/-- PROT_CVk_STS.persist: bits 0–6 for classes 1, 2, 3, 4, 5, 7, 10, bit 7 a diagnosis that runs (R258). The inactive net counts
for an enabled converter: to another it applies no class 1 (R252), and the field resets to 0x40 (R282; log entry 124). -/
def State.persist (s : State) (k : Nat) : Nat :=
  let b0 := (s.bit (F.PROT_CV_CTL_en k) && !s.gateNet) || (s.conv k).ss1
  let b1 := 2 ≤ k && ((s.f F.PROT_DRDY_STS_lat).testBit (k - 2) || (s.convLegs k).any fun n => s.bit (F.PROT_GF_lat n))
  let b2 := (List.range 40).any fun n => s.fastAct n && s.ocConv n == some k
  let uv := s.bit (F.PROT_CV_STS_uv_armed k) &&
    (fIsNan (s.conv k).vdc || fLt (s.conv k).vdc (s.level (F.PROT_CV_DC_uv k)))
  let b3 := ((List.range 40).any fun n => s.dcChannel k n && s.fastAct n) || uv
  let b4 := (List.range 8).any fun m => (s.f F.PROT_TRIP_STS_latched).testBit m && (s.f (F.PROT_TRIP_CFG_mask m)).testBit k
  let b5 := (convArms k).any fun a => s.bit (F.ARM_STS_tripped a) ||
    (List.range 16).any fun l => s.f (F.KYN_LANE_STS_state l) == 5 && s.laneArm l a
  let us := s.boundUnits k
  let halted := (List.range 64).any fun c => s.f (F.CTX_STS_state c) == 2 &&
    us.any fun u => (s.f (F.CTX_SAFE_DRIVES_drives c)).testBit u
  let axis := (List.range 8).any fun m => s.bit (F.MOT_STS_hl_latched m) && s.f (F.MOT_SW_action m) != 0 &&
    us.contains (s.fe (F.MOT_BIND_unit m))
  let b6 := !s.bit (F.PROT_CV_CTL_en k) || halted || axis || s.sec.wdFired
  let b7 := s.bit F.PROT_DIAG_STS_busy && s.prot.diag.conv == k
  b0.toNat + 2 * b1.toNat + 4 * b2.toNat + 8 * b3.toNat + 16 * b4.toNat + 32 * b5.toNat + 64 * b6.toNat + 128 * b7.toNat

/-! ## Enable, disable, release, requests (R252, R257, R258) -/

/-- The enable check of PROT_CVk_CTL that fails first: 1 ABSENT, 2 DRIVE, 3 LEVELS, 4 CHANNEL (R282). -/
def State.protCheck (s : State) (k : Nat) : Nat :=
  let uv := s.fi (F.PROT_CV_DC_uv k)
  let arm := s.fi (F.PROT_CV_CTL_uv_arm k)
  let ov1 := s.fi (F.PROT_CV_LVL_ov1 k)
  let top := s.fi (F.PROT_CV_LVL_ov1_top k)
  let ch := s.f (F.PROT_CV_DC_sd_ch k)
  if !s.convExists k then 1
  else if s.part.lanes ≤ s.f (F.PROT_CV_DC_drive k) then 2
  else if !(uv < arm && arm ≤ ov1 && ov1 < top) then 3
  else if s.bit (F.PROT_CV_DC_ov2_en k) &&
      (39 < ch || !s.sdOn ch || s.fe (F.SNS_SD_MAP_role ch) != 0 || !s.bit (F.SNS_SD_FAST_fast_en ch)) then 4
  else 0

/-- A write of 1 to PROT_CVk_CTL.en: the checks of `error`, then protection is enabled in PULSE_BLOCK (R252); while the net is
inactive, the PULSE_BLOCK of class 1 applies to the converter (R255). -/
def State.protEnable (s : State) (k : Nat) : State :=
  if s.bit (F.PROT_CV_CTL_en k) then s
  else
    let e := s.protCheck k
    let s := s.setF (F.PROT_CV_STS_error k) e
    if e != 0 then s
    else
      let s := (s.takeInForce (R.PROT_CV_CTL k) (R.PROT_CV_CTL k + 4)).takeInForce (R.PROT_CV_DC k) (R.PROT_CV_DC k + 4)
      let s := (((s.setF (F.PROT_CV_CTL_en k) 1).setF (F.PROT_CV_STS_enabled k) 1).setF (F.PROT_CV_STS_uv_armed k) 0).setF
        (F.PROT_CV_STS_ov1 k) 0
      let s := s.setConv k { s.conv k with uvLow := 0, vdcBad := 0, release := false }
      if s.gateNet then s else s.demand k 1 1 0

/-- A write of 0 to PROT_CVk_CTL.en: PULSE_BLOCK of class 10 at once (R252). -/
def State.protDisable (s : State) (k : Nat) : State :=
  if !s.bit (F.PROT_CV_CTL_en k) then s
  else
    let ch := s.f (F.PROT_CV_STS_state k) != 1 || s.f (F.PROT_CV_STS_class k) != 10
    let s := s.histLog k 10 1 0 ch
    let s := if ch then s.convEnter k 10 1 else s.incSat (F.PROT_CV_CNT_logged k)
    let s := (s.setF (F.PROT_CV_CTL_en k) 0).setF (F.PROT_CV_STS_enabled k) 0
    s.setConv k { s.conv k with release := false }

/-- A write of 1 to PROT_CVk_CMD.release (R258). -/
def State.release (s : State) (k : Nat) : State :=
  if s.bit (F.PROT_CV_CTL_en k) && s.f (F.PROT_CV_STS_state k) != 0 && s.persist k == 0 then
    s.setConv k { s.conv k with release := true }
  else s.setF (F.PROT_CV_STS_release_rejected k) 1

/-- An accepted release takes effect at the couch: NONE, and the legs that GF held leave rank 2 where their latch is clear
(R258, R260, R261). A demand applied since its acceptance has voided it. -/
def State.releaseAtCouch (s : State) (k : Nat) : State :=
  if !(s.conv k).release then s
  else
    let s := ((s.setF (F.PROT_CV_STS_state k) 0).setF (F.PROT_CV_STS_class k) 0).setF (F.PROT_CV_STS_no_asc k) 0
    let s := s.setConv k { s.conv k with release := false, gfAt := none }
    let s := (s.convLegs k).foldl (fun s n =>
      if s.bit (F.PROT_GF_lat n) then s else s.setLeg n { s.leg n with held := false }) s
    s.allLegs

/-- A write of PROT_CVk_CMD.req: a host request of class 10 for states 1–4, at the next couch (R255, R257). -/
def State.hostRequest (s : State) (k req : Nat) : State :=
  if 1 ≤ req && req ≤ 4 then s.demandLater k 10 req 0 s.scopeDev else s

/-! ## GF (R259–R261) -/

/-- A configured deckle value of drive `u` (R437): zero until DECKLE_CONFIG has written it. -/
def State.configuredDeckle (s : State) (u q : Nat) : Nat := tblGet 0 s.eng.configured (8 * u + q)

/-- The factor of DERATE, Q1.15, applied to configured deckle quantity `q` of drive `u` (R261): round(raw × derate / 32,768). A
negative factor leaves a quantity that is a magnitude nothing (log entry 125). -/
def State.deratedRaw (s : State) (u q : Nat) (derate : Int) : Nat :=
  (roundEven ((s.configuredDeckle u q : Int) * derate) 32768).toNat

/-- The keeper narrows quantity `q` of drive `u` to `v` at the next couch (R42, R60). -/
def State.narrow (s : State) (u q v : Nat) : State :=
  { s with eng := { s.eng with deckleWr := s.eng.deckleWr ++ [⟨u, q, v, true⟩] } }

/-- The keeper narrows power_mot_max, power_reg_max and current_max of drive `u` at the next couch (R261, numbered as
R97 numbers them). -/
def State.gfDerate (s : State) (k u : Nat) : State :=
  let d := s.fi (F.PROT_CV_POL2_derate k)
  [4, 5, 6].foldl (fun s q =>
    ({ s with eng := { s.eng with cap := tblSet s.eng.cap (8 * u + q) d.toNat } }).narrow u q (s.deratedRaw u q d)) s

/-- R261's rule for two legs changes converter `k`: unless a class 1 state or the PULSE_BLOCK of class 2 is in force. -/
def State.twoLegsChange (s : State) (k : Nat) : Bool :=
  s.bit (F.PROT_CV_CTL_en k) && (s.f (F.PROT_CV_STS_state k) == 0 || 2 ≤ s.f (F.PROT_CV_STS_class k)) &&
    !(s.f (F.PROT_CV_STS_state k) == 1 && s.f (F.PROT_CV_STS_class k) == 2)

/-- The class 2 demand of R261's rule for two legs: PULSE_BLOCK whatever class 2 state is in force. -/
def State.twoLegs (s : State) (k : Nat) : State :=
  let ch := s.twoLegsChange k
  let s := ((s.histLog k 2 1 2 ch).setF (F.PROT_CV_STS_no_asc k) 1).diagStop k 2
  if ch then s.convEnter k 2 1 else s.incSat (F.PROT_CV_CNT_logged k)

/-- The legs among `ls` whose outputs differ between `s` and `t`. -/
def State.legsChanged (s t : State) (ls : List Nat) : List Nat :=
  ls.filter fun n => (s.leg n).oh != (t.leg n).oh || (s.leg n).ol != (t.leg n).ol

/-- The lowest element that contains the changed legs `ls` of bridge `b` (R17): none, the leg, the direct phase, or the bridge. -/
def State.legsScope (s : State) (b : Option Nat) : List Nat → Word
  | [] => scopeNone
  | [n] => scopeWord 2 n
  | n :: rest =>
    if rest.all (s.legPair n).contains then scopeWord 3 (0x100 + (s.legPair n).headD n)
    else match b with | some b => scopeConv (b + 2) | none => scopeWord 2 n

/-- A detected GF fault of leg `n` (R260, R261); `atEnd` when it was detected at the end of blanking. -/
def State.gfDetect (s : State) (n : Nat) (atEnd : Bool) : State :=
  let before := s
  let s := (s.setF (F.PROT_GF_lat n) 1).incSat (F.PROT_GF_CNT_faults n)
  let s := if atEnd then s.incSat (F.PROT_GF_CNT_at_blank_end n) else s
  let s := (s.setLeg n { s.leg n with held := true }).legsApply (s.legPair n)
  let legScope := scopeWord 2 n
  let own := s.legsScope (s.legBridge n) (before.legsChanged s (s.legPair n))
  match s.legBridge n with
  | none => s.raise 2 0 legScope own
  | some b =>
    let k := b + 2
    let two := match (s.conv k).gfAt with
      | some (t, m) => m != n && s.now ≤ t + 10000
      | none => false
    if two then
      let sc := if s.twoLegsChange k then scopeConv k else own
      (s.twoLegs k).raise 2 0 legScope sc
    else
      let s := match (s.conv k).gfAt with
        | none => s.setConv k { s.conv k with gfAt := some (s.now, n) }
        | some (t, _) => if t + 10000 < s.now then s.setConv k { s.conv k with gfAt := some (s.now, n) } else s
      match s.f (F.PROT_CV_POL_sc_pol k) with
      | 0 => s.raise 2 0 legScope own
      | 1 =>
        let s := (s.boundUnits k).foldl (fun s u => s.gfDerate k u) s
        (s.setF (F.PROT_CV_STS_derated k) 1).raise 2 0 legScope own
      | _ =>
        let sc := if s.demandChanges k 2 then scopeConv k else own
        (s.demand k 2 (polState (s.f (F.PROT_CV_POL_sc_state k))) 2).raise 2 0 legScope sc

/-- Level `high` of the GF input of leg `n` is its active one (R259: pol 0 means active when low). -/
def State.gfIs (s : State) (n : Nat) (high : Bool) : Bool := high == s.bit (F.PROT_GF_pol n)

/-- The GF input of leg `n` has held its active level for `held` ns, or has left it (R259): it counts as active from filt × 4 ns
on, and is then a fault unless blanking runs. A level that has been a fault is no other one while it lasts. -/
def State.gfActive (s : State) (n : Nat) (active : Bool) (held : Nat) : State :=
  if !active then s.setF (F.PROT_GF_act n) 0
  else if held < 4 * s.f (F.PROT_GF_filt n) then s
  else
    let old := s.bit (F.PROT_GF_act n) && s.bit (F.PROT_GF_lat n)
    let s := s.setF (F.PROT_GF_act n) 1
    if s.bit (F.PROT_GF_en n) && !s.bit (F.PROT_GF_in_blank n) && !old then s.gfDetect n false else s

/-- Blanking of leg `n` ends with the filtered input at `active` (R259). -/
def State.gfBlankEnd (s : State) (n : Nat) (active : Bool) : State :=
  if !s.bit (F.PROT_GF_in_blank n) then s
  else
    let s := ((s.at (s.leg n).blankEnd).setF (F.PROT_GF_in_blank n) 0).setB (F.PROT_GF_act n) active
    if s.bit (F.PROT_GF_en n) && active then s.gfDetect n true else s

/-- A write of 1 to PROT_GFn.lat with the filtered input at `active` (R260). -/
def State.gfClear (s : State) (n : Nat) (active : Bool) : State :=
  let s := s.setB (F.PROT_GF_act n) active
  if active then s.setF (F.PROT_GF_clr_rej n) 1
  else
    let s := s.setF (F.PROT_GF_lat n) 0
    let free := match s.legBridge n with
      | none => true
      | some b => s.f (F.PROT_CV_STS_state (b + 2)) == 0
    if free then (s.setLeg n { s.leg n with held := false }).legsApply (s.legPair n) else s

/-! ## DRDY (R262) -/

/-- Level `high` of DRDYb means ready (R262: pol 0 means ready when high). -/
def State.drdyIs (s : State) (b : Nat) (high : Bool) : Bool := high != (s.f F.PROT_DRDY_CFG_pol).testBit b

- Task goal:
Take the stretch of lines above from the one containing "def State.legsChanged (s" through the one containing "let s := if atEnd" and repeat it exactly, adding no other line.

- Your response:
def State.legsChanged (s t : State) (ls : List Nat) : List Nat :=
  ls.filter fun n => (s.leg n).oh != (t.leg n).oh || (s.leg n).ol != (t.leg n).ol

/-- The lowest element that contains the changed legs `ls` of bridge `b` (R17): none, the leg, the direct phase, or the bridge. -/
def State.legsScope (s : State) (b : Option Nat) : List Nat → Word
  | [] => scopeNone
  | [n] => scopeWord 2 n
  | n :: rest =>
    if rest.all (s.legPair n).contains then scopeWord 3 (0x100 + (s.legPair n).headD n)
    else match b with | some b => scopeConv (b + 2) | none => scopeWord 2 n

/-- A detected GF fault of leg `n` (R260, R261); `atEnd` when it was detected at the end of blanking. -/
def State.gfDetect (s : State) (n : Nat) (atEnd : Bool) : State :=
  let before := s
  let s := (s.setF (F.PROT_GF_lat n) 1).incSat (F.PROT_GF_CNT_faults n)
  let s := if atEnd then s.incSat (F.PROT_GF_CNT_at_blank_end n) else s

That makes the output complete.